Cloud Providers in 2025 - Platform Abstractions, GPU Dynamics, and the New Multi-Cloud Reality

The Platform Engineering Playbook Podcast

Duration: 25-30 minutes Speakers: Alex and Jordan Target Audience: Senior platform engineers, SREs, DevOps engineers with 5+ years experience

📝 Read the technical guide: Cloud Platforms - Comprehensive overview of AWS, Azure, GCP, and emerging cloud providers with learning resources and best practices.

🎥 Watch on YouTube

Jordan: Today we're diving deep into the cloud provider landscape, and we're going way beyond the usual AWS versus Azure versus GCP debate. We're talking about why companies like Cloudflare are becoming cloud providers, why Hetzner is suddenly cool again, and what the rise of specialized platforms means for your architecture decisions.

Alex: We'll also talk about why "multi-cloud" means something completely different in 2025 than it did five years ago. Spoiler alert: it's not about avoiding vendor lock-in anymore. Plus, we'll cover what skills matter now and what's becoming table stakes versus what's losing relevance.

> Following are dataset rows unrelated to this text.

-- ==== Sys2Proof/Proofs/Perform.lean ====
section
/-! PROOFS. O34: PERFORM (R34, R35, R48, R146, R149, R150, R152, R153, R159). -/

namespace Sys2Proof.Machine

open Sys2Proof Sys2Proof.Safety

variable {s t u : State}

theorem exec_perform (h : Nat) (s : State) : exec (.perform h) s = execPerform h s := rfl

/-! ### Bytes of a number -/

theorem getElem_toBytes (v n i : Nat) (h : i < (toBytes v n).length) : (toBytes v n)[i] = BitVec.ofNat 8 (v / 256 ^ i) := by
  induction n generalizing v i with
  | zero => simp [toBytes] at h
  | succ n ih =>
    cases i with
    | zero => simp [toBytes]
    | succ i =>
      have := ih (v / 256) i (by simpa using h)
      simpa [toBytes, Nat.pow_succ', Nat.div_div_eq_div_mul] using this

/-! ### What a home's steps change besides memory -/

/-- Nothing but slots, cores, tiles, pair queues, full bits and what waits at homes differs, and every perform queue is the same. -/
def HomeSide (s t : State) : Prop :=
  { t with mach := { t.mach with
      slots := s.mach.slots, cores := s.mach.cores, tiles := s.mach.tiles, net := s.mach.net, full := s.mach.full
      homes := s.mach.homes } } = s ∧
    ∀ n, (t.homeAt n).q = (s.homeAt n).q

theorem HomeSide.refl (s : State) : HomeSide s s := ⟨rfl, fun _ => rfl⟩

theorem HomeSide.trans (h : HomeSide s t) (k : HomeSide t u) : HomeSide s u := by
  obtain ⟨h1, h2⟩ := h
  obtain ⟨k1, k2⟩ := k
  refine ⟨?_, fun n => (k2 n).trans (h2 n)⟩
  rw [← k1] at h1
  exact h1

theorem CoreSide.homeAt (h : CoreSide s t) (n : Nat) : t.homeAt n = s.homeAt n := by
  unfold State.homeAt; rw [h.homes]

theorem CoreSide.homeSide (h : CoreSide s t) : HomeSide s t :=
  ⟨by unfold CoreSide at h; rw [← h], fun n => by rw [h.homeAt]⟩

theorem HomeSide.sram (h : HomeSide s t) : t.mach.sram = s.mach.sram := congrArg (·.mach.sram) h.1
theorem HomeSide.dram (h : HomeSide s t) : t.dram = s.dram := congrArg (·.dram) h.1
theorem HomeSide.part (h : HomeSide s t) : t.part = s.part := congrArg (·.part) h.1
theorem HomeSide.byte (h : HomeSide s t) (a : Nat) : t.byte a = s.byte a := by
  simp only [State.byte, h.sram, h.dram]

theorem HomeSide.setFull (s : State) (g : Nat) (b : Bool) : HomeSide s (s.setFull g b) := ⟨rfl, fun _ => rfl⟩

/-- Only what waits at a home changes. -/
theorem HomeSide.updHome (s : State) (h : Nat) {f : Home → Home} (hf : ∀ q, (f q).q = q.q) : HomeSide s (s.updHome h f) := by
  refine ⟨rfl, fun n => ?_⟩
  by_cases e : n = h
  · subst e; rw [State.homeAt_updHome_self, hf]
  · rw [State.homeAt_updHome_other s f e]

theorem CoreSide.reply (s : State) (h : Nat) (p : Packet) (b : Body) : CoreSide s (s.reply h p b) := rfl

theorem CoreSide.unblockFe (s : State) (h : Nat) (p : Packet) : CoreSide s (s.unblockFe h p) := by
  unfold State.unblockFe
  split
  · split
    · exact .updSlotAt ..
    · exact .refl s
  · exact .refl s

@[simp] theorem State.unblockFe_net (s : State) (h : Nat) (p : Packet) : (s.unblockFe h p).mach.net = s.mach.net := by
  unfold State.unblockFe
  split
  · split <;> rfl
  · rfl

/-- A `ld.fe` on a full granule empties it if it takes, and replies. -/
theorem HomeSide.performFe (s : State) (h : Nat) (p : Packet) (take : Bool) (pa n : Nat) (ret : Ret) :
    HomeSide s (s.performFe h p take pa n ret) := by
  unfold State.performFe
  dsimp only
  refine HomeSide.trans ?_ ((CoreSide.reply _ h p _).trans (.unblockFe _ h p)).homeSide
  split
  · exact .setFull ..
  · exact .refl s

theorem HomeSide.wakeLoads (s : State) (h g fuel : Nat) : HomeSide s (s.wakeLoads h g fuel) := by
  induction fuel generalizing s with
  | zero => exact .refl s
  | succ fuel ih =>
    unfold State.wakeLoads
    split
    · exact .refl s
    · split
      · exact .refl s
      · next p r _ =>
        have hw : HomeSide s (s.updHome h (fun q => { q with waiting := r })) := .updHome _ _ fun _ => rfl
        dsimp only
        split
        · exact (hw.trans (.performFe ..)).trans (ih _)
        · exact hw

Jordan: So let's start with the big picture. AWS still dominates at 32% market share, but that number is misleading. If you look at new application deployments, the picture is much more fragmented.

Alex: Exactly. How many new apps are actually deploying directly to EC2 or vanilla Kubernetes these days? Everyone's using some kind of platform abstraction. Whether that's Vercel for frontend, Fly.io for full-stack, or Railway for startups.

Jordan: Right. The actual compute might be running on AWS, but developers aren't interfacing with AWS directly anymore.

Alex: And this is where things get really interesting. We're seeing this bifurcation where infrastructure teams are going deeper into the primitives—bare metal Kubernetes, custom operators, service mesh everything—while application teams are going higher level.

Jordan: The cloud providers are responding differently to this split. AWS is trying to serve both markets with everything from Lightsail for simplicity to Outposts for hybrid. Azure is leaning hard into the enterprise integration story. But Google, they're doing something fascinating.

Alex: Google's basically saying "we're not going to compete on breadth, we're going to compete on depth." BigQuery, Spanner, their AI slash ML stack—these aren't services, they're entire platforms.

Jordan: Speaking of AI slash ML, the GPU shortage has created some wild dynamics. Lambda Labs went from a tiny player to a major force just because they had GPU availability when everyone else was sold out.

Alex: CoreWeave raised over 2 billion dollars basically on the promise of GPU access. Companies are now choosing cloud providers based on GPU quotas, not features or pricing. It's like the early days of cloud when people picked providers based on who could give them the most EC2 instances.

Jordan: But here's what's different this time—the workloads are fundamentally different. Training a large language model is not like running a web app. The economics, the architecture, the operational requirements—everything's different.

Alex: And that's creating opportunities for specialized providers. Look at edge computing—Cloudflare Workers, Deno Deploy, Fastly Compute at Edge. These platforms are saying "forget regions and availability zones, we'll run your code in 200-plus locations globally."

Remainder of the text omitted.